● **TASK**
Include in the output exactly the lines from the opening of the data through the line containing "have below : ∀", and nothing more.

● **PROVIDED INFORMATION**

-- ==== Sys2Proof/Laws/Effects.lean ====
section
/-! SUPPORT. Every instruction has an effect of the shape of Exec.lean at the addresses of `storeSpan`, and what follows of
it: storage, the PPU, the ROM, the parameters, the outputs, F and the cost. -/

namespace Sys2Proof.Machine
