theorem regionOf_plainRam {a : Word} (h : PlainRam a) (o : Bool) :
    regionOf o a = .wram ∨ regionOf o a = .echo ∨ regionOf o a = .hram := by
  have below : ∀ n ≤ 0xC000, ¬ a.toNat < n := by unfold PlainRam at h; omega
  rw [regionOf, if_neg (below 0x0100 (by decide) ·.2), if_neg (below 0x8000 (by decide)),
    if_neg (below 0xA000 (by decide)), if_neg (below 0xC000 (by decide))]
  rcases h with ⟨-, h⟩ | ⟨h, h'⟩
  · by_cases he : a.toNat < 0xE000
    · exact .inl (if_pos he)
    · exact .inr (.inl (by rw [if_neg he, if_pos h]))
  · refine .inr (.inr ?_)
    rw [if_neg (by omega), if_neg (by omega), if_neg (by omega), if_neg (by omega), if_neg (by omega), if_pos h']

theorem State.memRead_plainRam (s : State) {a : Word} (h : PlainRam a) : s.memRead a = .ok (s.cell a) := by
  rcases regionOf_plainRam h s.bootOverlay with e | e | e <;> rw [State.memRead, State.region, e]

theorem State.memWrite_plainRam (s : State) {a : Word} (h : PlainRam a) (v : Byte) :
    s.memWrite a v = .ok (s.setCell a v) := by
  rcases regionOf_plainRam h s.bootOverlay with e | e | e <;> rw [State.memWrite, State.region, e]

theorem cellOf_echo {a : Word} (h : 0xE000 ≤ a.toNat) (h' : a.toNat < 0xFE00) : cellOf a = a.toNat - 0x2000 :=
  if_pos ⟨h, h'⟩

theorem cellOf_not_echo {a : Word} (h : a.toNat < 0xE000 ∨ 0xFE00 ≤ a.toNat) : cellOf a = a.toNat :=
  if_neg (by omega)

/-- The address 0xFFFF is IE (R87). -/
theorem regionOf_ie {a : Word} (h : a.toNat = 0xFFFF) (o : Bool) : regionOf o a = .ie := by
  simp [regionOf, h]

/-- A read of ROM outside the active overlay (R76, R77). -/
theorem State.memRead_rom (s : State) {a : Word} (h : a.toNat < 0x8000)
    (ho : s.bootOverlay = false ∨ 0x0100 ≤ a.toNat) : s.memRead a = .ok (s.mem.get a.toNat) := by
  rw [State.memRead, State.region, regionOf_rom h ho, State.cell, cellOf_not_echo (by omega)]

/-- A write below 0x8000 is dropped, under the overlay too (R76, R77). -/
theorem State.memWrite_rom (s : State) {a : Word} (h : a.toNat < 0x8000) (v : Byte) : s.memWrite a v = .ok s := by
  by_cases ho : s.bootOverlay = true ∧ a.toNat < 0x0100
  · rw [State.memWrite, State.region, regionOf, if_pos ho]
  · rw [State.memWrite, State.region, regionOf, if_neg ho, if_pos h]

/-- Settles O47: ROM, then the three plain memories by the cell each address reaches, then IE. -/
theorem plainRegions : Obligations.PlainRegions := by
  intro s a v
  have ram : PlainRam a → ∀ n, cellOf a = n →
      s.memRead a = .ok (s.mem.get n) ∧ s.memWrite a v = .ok { s with mem := s.mem.set n v } := by
    rintro h n rfl
    exact ⟨s.memRead_plainRam h, s.memWrite_plainRam h v⟩
  refine ⟨s.memRead_rom, fun h => s.memWrite_rom h v, fun h h' => ?_, fun h h' => ?_, fun h h' => ?_, fun h => ?_⟩
  · exact ram (.inl ⟨h, by omega⟩) _ (cellOf_not_echo (.inl h'))
  · exact ram (.inl ⟨by omega, h'⟩) _ (cellOf_echo h h')
  · exact ram (.inr ⟨h, h'⟩) _ (cellOf_not_echo (.inr (by omega)))
  · constructor
    · rw [State.memRead, State.region, regionOf_ie h]
    · rw [State.memWrite, State.region, regionOf_ie h]

/-! ### The stack on plain RAM (R28, R29) -/

theorem State.pop16_plainRam {s : State} (h0 : PlainRam s.regs.sp) (h1 : PlainRam (s.regs.sp + 1)) :
    s.pop16 = .ok (pair (s.cell (s.regs.sp + 1)) (s.cell s.regs.sp), s.setSP (s.regs.sp + 2)) := by
  rw [State.pop16, State.memRead16, State.memRead_plainRam s h0, State.memRead_plainRam s h1]
  rfl

theorem State.cell_setCell_same {s : State} (h : s.mem.wf) (a : Word) (v : Byte) : (s.setCell a v).cell a = v :=
  Memory.get_set_same h _ _

theorem State.cell_setCell_other (s : State) {a b : Word} (h : cellOf b ≠ cellOf a) (v : Byte) :
    (s.setCell a v).cell b = s.cell b :=
  Memory.get_set_other _ _ h

/-- Two addresses that follow each other reach different cells, at the edges of the echo too (R81). -/
theorem cellOf_ne_of_succ {a b : Word} (h : b.toNat = a.toNat + 1) : cellOf a ≠ cellOf b := by
  unfold cellOf
  split <;> split <;> omega

/-- A push on plain RAM puts the two bytes into two different cells, and of the registers moves only SP (R28). -/
theorem State.push16_plainRam {s : State} (hwf : s.mem.wf) (h2 : PlainRam (s.regs.sp - 2))
    (h1 : PlainRam (s.regs.sp - 1)) (w : Word) :
    ∃ t, s.push16 w = .ok t ∧ t.regs = { s.regs with sp := s.regs.sp - 2 } ∧
      t.cell (s.regs.sp - 2) = lo w ∧ t.cell (s.regs.sp - 1) = hi w := by
  have hsucc : (s.regs.sp - 1).toNat = (s.regs.sp - 2).toNat + 1 := by unfold PlainRam at h2; bv_omega
  let t1 := (s.setSP (s.regs.sp - 2)).setCell (s.regs.sp - 2) (lo w)
  have pushed : s.push16 w = .ok (t1.setCell (s.regs.sp - 1) (hi w)) := by
    rw [State.push16, State.memWrite16, State.memWrite_plainRam _ h2, except_bind_ok, word_sub_two_add_one,
      State.memWrite_plainRam _ h1]
  refine ⟨_, pushed, rfl, ?_, State.cell_setCell_same (Memory.wf_set hwf _ _) _ _⟩
  rw [State.cell_setCell_other _ (cellOf_ne_of_succ hsucc)]
  exact State.cell_setCell_same hwf _ _

/-- Settles O13: the two bytes below SP are plain RAM, so the pop reads what the push put there. -/
theorem pushThenPop : Obligations.PushThenPop := by
  intro s w hwf hlow hhigh
  have e2 : (s.regs.sp - 2).toNat = s.regs.sp.toNat - 2 := by bv_omega
  have e1 : (s.regs.sp - 1).toNat = s.regs.sp.toNat - 1 := by bv_omega
  have h2 : PlainRam (s.regs.sp - 2) := by unfold PlainRam; omega
  have h1 : PlainRam (s.regs.sp - 1) := by unfold PlainRam; omega
  obtain ⟨t, ht, hregs, hlo, hhi⟩ := State.push16_plainRam hwf h2 h1 w
  have hsp : t.regs.sp = s.regs.sp - 2 := by rw [hregs]
  have hsp1 : t.regs.sp + 1 = s.regs.sp - 1 := by rw [hsp, word_sub_two_add_one]
  refine ⟨t, t.setSP (t.regs.sp + 2), ht, ?_, ?_⟩
  · rw [State.pop16_plainRam (by rwa [hsp]) (by rwa [hsp1]), hsp1, hsp, hhi, hlo, pair_hi_lo]
  · rw [State.setSP, hsp, hregs, BitVec.sub_add_cancel]

end Sys2Proof.Machine
end

section
/-! PROOF. What stack, call and return instructions leave where both stack bytes answer, and the faults that are final. -/

namespace Sys2Proof.Machine

/-! ### Instructions by their operand fields (R128) -/

theorem exec_pushInstr (p : StkReg) (s : State) : exec (pushInstr p) s = pushPair p s := by cases p <;> rfl

theorem exec_popInstr (p : StkReg) (s : State) : exec (popInstr p) s = popPair p s := by cases p <;> rfl

theorem exec_callCondInstr (cc : Cond) (nn : Word) (s : State) :
    exec (callCondInstr nn cc) s = conditional cc (callTo nn 24) 12 s := by cases cc <;> rfl

theorem exec_retCondInstr (cc : Cond) (s : State) :
    exec (retCondInstr cc) s = conditional cc (returnWith 20) 8 s := by cases cc <;> rfl

theorem exec_rstInstr (y : Oct) (s : State) :
    exec (rstInstr y) s = callTo (BitVec.ofNat 16 (8 * y.toNat)) 16 s := by cases y <;> rfl

theorem conditional_taken {cc : Cond} {s : State} (h : s.holds cc = true) (f : State → Result) (n : Nat) :
    conditional cc f n s = f s := if_pos h

theorem conditional_not_taken {cc : Cond} {s : State} (h : s.holds cc = false) (f : State → Result) (n : Nat) :
    conditional cc f n s = .next (s.charge n) := if_neg (by rw [h]; decide)

/-! ### Stores to and loads from the stack (R211, R214, R215) -/

theorem State.memWrite16_ok {s : State} {a : Word} (h0 : s.answers a = true) (h1 : s.answers (a + 1) = true)
    (v : Word) : s.memWrite16 a v = .ok (s.wroteWord a v) := by
  rw [State.memWrite16_eq, if_pos h0, if_pos h1]

/-- Settles O11. -/
theorem stackStores : Obligations.StackStores := by
  refine ⟨fun nn s h0 h1 => ?_, fun p s h2 h1 => ?_⟩
  · show storeSP nn s = _
    rw [storeSP, State.memWrite16_ok h0 h1, andThen_ok]
  · rw [exec_pushInstr, pushPair, State.push16_ok h2 h1, andThen_ok]
    cases p <;> rfl

/-- Settles O12: each pair takes the two halves of the word at SP (`popPair` itself is the model's meaning of POP). -/
theorem popPair_obligation : Obligations.PopPair := by
  intro p s h0 h1
  rw [exec_popInstr, popPair, State.pop16_ok h0 h1, andThen_ok]
  have hhi : hi (s.readWord s.regs.sp) = s.readByte (s.regs.sp + 1) := hi_pair _ _
  have hlo : lo (s.readWord s.regs.sp) = s.readByte s.regs.sp := lo_pair _ _
  rw [← hhi, ← hlo]
  cases p <;> rfl

/-! ### Calls and returns (R315 to R320) -/

theorem callTo_next {s : State} (h2 : s.answers (s.regs.sp - 2) = true) (h1 : s.answers (s.regs.sp - 1) = true)
    (a : Word) (n : Nat) :
    callTo a n s =
      .next (Claims.withPC ((s.setSP (s.regs.sp - 2)).wroteWord (s.regs.sp - 2) s.regs.pc) a n) := by
  rw [callTo, State.push16_ok h2 h1]
  rfl

theorem returnWith_next {s : State} (h0 : s.answers s.regs.sp = true) (h1 : s.answers (s.regs.sp + 1) = true)
    (n : Nat) : returnWith n s = .next (Claims.withPC (s.setSP (s.regs.sp + 2)) (s.readWord s.regs.sp) n) := by
  rw [returnWith, State.pop16_ok h0 h1]
  rfl

/-- Settles O28. -/
theorem calls : Obligations.Calls := by
  refine ⟨fun s h2 h1 => ⟨fun nn => callTo_next h2 h1 nn 24, fun y => ?_, fun cc nn hc => ?_⟩, fun s cc nn hc => ?_⟩
  · rw [exec_rstInstr, callTo_next h2 h1]
  · rw [exec_callCondInstr, conditional_taken hc, callTo_next h2 h1]
  · rw [exec_callCondInstr, conditional_not_taken hc]
    rfl

/-- Settles O29. -/
theorem returns : Obligations.Returns := by
  refine ⟨fun s h0 h1 => ⟨returnWith_next h0 h1 16, ?_, fun cc hc => ?_⟩, fun s cc hc => ?_⟩
  · show execReti s = _
    rw [execReti, State.returnFromInterrupt_ok h0 h1]
    rfl
  · rw [exec_retCondInstr, conditional_taken hc, returnWith_next h0 h1]
  · rw [exec_retCondInstr, conditional_not_taken hc]
    rfl

/-! ### Faults (R50, R337) -/

theorem step_of_fault {s : State} {f : Fault} (h : s.fault = some f) : step s = .fault f := by
  rw [step, h]

/-- Settles O32. -/
theorem unassignedFaults : Obligations.UnassignedFaults := by
  refine ⟨fun s op => rfl, fun s f h => ⟨step_of_fault h, ?_⟩⟩
  rw [State.afterStep, step_of_fault h]
  show { s with fault := some f } = s
  rw [← h]

end Sys2Proof.Machine
end

section
/-! PROOF. A step around its instruction (R360), and the key events it drains first (R395, R396). -/

namespace Sys2Proof.Machine

open Sys2Proof.Claims

/-! ### The end of a step (R360, R376) -/

theorem State.imeRetire_eq (s : State) : s.imeRetire = retired s := rfl

/-- Timer and PPU leave the clock and the count of cycles alone, so the clock takes the cycles of the step (R55). -/
theorem State.endStep_eq (s : State) : s.endStep = settled s := by
  unfold State.endStep settled State.publishClock
  split
  · rfl
  · obtain ⟨d, x, v, ht⟩ := State.timerAdvance_only s.cycles s
    obtain ⟨m, dot, line, ly, v', os, hp⟩ := (s.timerAdvance s.cycles).ppuAdvance_only s.cycles
    rw [hp, ht]
    rfl

/-- A running core's step is the instruction it fetches (R360). -/
theorem step_running {s s1 s2 : State} {i : Instr} (hf : s.fault = none) (hp : s.prepare = .ok s1)
    (hr : s1.runState = .running) (hi : s1.dropOverlay.fetchInstr = .ok (i, s2)) :
    step s = finishStep (exec i s2) := by
  rw [step, hf]
  simp only [hp, andThen_ok, hr, hi]

/-- Settles O5: the bytes are fetched as their instruction, and only the test of R362 writes the overlay. -/
theorem stepRunsDecoded : Obligations.StepRunsDecoded := by
  intro s s1 i bs hf hp hr hd hw s2 hb
  have ho : s1.dropOverlay = s2 := by rw [State.dropOverlay_eq, State.prepare_bootOverlay hp]
  have fetched : s1.dropOverlay.fetchInstr = .ok (i, s2.setPC (s1.regs.pc + BitVec.ofNat 16 bs.length)) := by
    rw [ho]; exact State.fetchInstr_ok hd hw hb
  rw [step_running hf hp hr fetched]
  refine ⟨?_, fun t ht => ?_⟩
  · cases exec i (s2.setPC (s1.regs.pc + BitVec.ofNat 16 bs.length)) with
    | next t =>
      show Host.Outcome.next t.imeRetire.endStep = .next (settled (retired t))
      rw [State.imeRetire_eq, State.endStep_eq]
    | fault f => rfl
    | refused r => rfl
  · obtain ⟨u, hu, rfl⟩ := finishStep_next_iff.1 ht
    obtain ⟨-, -, -, -, hover, -⟩ := (exec_effect hu).frame
    rw [State.endStep_bootOverlay]
    exact hover

/-! ### Key events (R395, R396) -/

theorem Keys.held_put (ks : Keys) (k k' : Key) (v : Bool) :
    (ks.put k v).held k' = if k' = k then v else ks.held k' := by
  cases k <;> cases k' <;> rfl

/-- A key-down of a key not held (R395). -/
theorem State.hostEvent_keyDown {s : State} {k : Key} (h : s.joy.keys.held k = false) :
    s.hostEvent (.keyDown k) = { s with
      joy := { s.joy with keys := s.joy.keys.put k true },
      int := { s.int with if_ := if s.int.ie.getLsbD 4 then s.int.if_ ||| 0b10000 else s.int.if_ },
      runState := if s.runState = .stopped then .running else s.runState } := by
  rw [State.hostEvent, h, if_neg (by decide), State.keyPressed]
  cases s.int.ie.getLsbD 4 <;> by_cases hs : s.runState = .stopped <;> simp only [hs, if_true, if_false] <;> rfl

/-- A repeated key-down is no edge (R395). -/
theorem State.hostEvent_keyDown_held {s : State} {k : Key} (h : s.joy.keys.held k = true) :
    s.hostEvent (.keyDown k) = s := by
  rw [State.hostEvent, if_pos h]

/-- A row of four keys is active low (R396). -/
theorem rowNibble_getLsbD (k0 k1 k2 k3 : Bool) {i : Nat} (h : i < 4) :
    (rowNibble k0 k1 k2 k3).getLsbD i = !([k0, k1, k2, k3].getD i false) := by
  revert k0 k1 k2 k3
  interval_cases i <;> decide

/-- A bit of the P1 nibble is low where a selected row has its key held (R396). -/
theorem joyNibble_getLsbD (j : Joypad) {i : Nat} (h : i < 4) :
    (joyNibble j).getLsbD i =
      !((!j.p1Sel.getLsbD 0 && [j.keys.right, j.keys.left, j.keys.up, j.keys.down].getD i false) ||
        (!j.p1Sel.getLsbD 1 && [j.keys.a, j.keys.b, j.keys.select, j.keys.start].getD i false)) := by
  have ones : (15#4).getLsbD i = true := by interval_cases i <;> rfl
  rw [joyNibble, BitVec.getLsbD_and]
  cases j.p1Sel.getLsbD 0 <;> cases j.p1Sel.getLsbD 1 <;> simp [rowNibble_getLsbD _ _ _ _ h, ones]

/-- Settles O39: the drain and its first event, the keys held, the nibble of P1. -/
theorem keyEvents : Obligations.KeyEvents := by
  refine ⟨fun s => ⟨(step_drain s).symm, s.drain_hostQueue, State.drain_nil⟩, fun s k es => ⟨?_, ?_, ?_, ?_⟩,
    fun j i hi => ?_⟩
  · intro hq hk
    rw [State.drain_cons hq, State.hostEvent_keyDown hk]
    rfl
  · intro hq hk
    rw [State.drain_cons hq, State.hostEvent_keyDown_held hk]
    rfl
  · intro hq
    rw [State.drain_cons hq]
    rfl
  · exact fun k' v => Keys.held_put s.joy.keys k k' v
  · rw [joyNibble_getLsbD j hi]
    interval_cases i <;> rfl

● **TASK SOLUTION**
-- ==== Sys2Proof/Laws/Effects.lean ====
section
/-! SUPPORT. Every instruction has an effect of the shape of Exec.lean at the addresses of `storeSpan`, and what follows of
it: storage, the PPU, the ROM, the parameters, the outputs, F and the cost. -/

namespace Sys2Proof.Machine
theorem regionOf_plainRam {a : Word} (h : PlainRam a) (o : Bool) :
    regionOf o a = .wram ∨ regionOf o a = .echo ∨ regionOf o a = .hram := by
  have below : ∀ n ≤ 0xC000, ¬ a.toNat < n := by unfold PlainRam at h; omega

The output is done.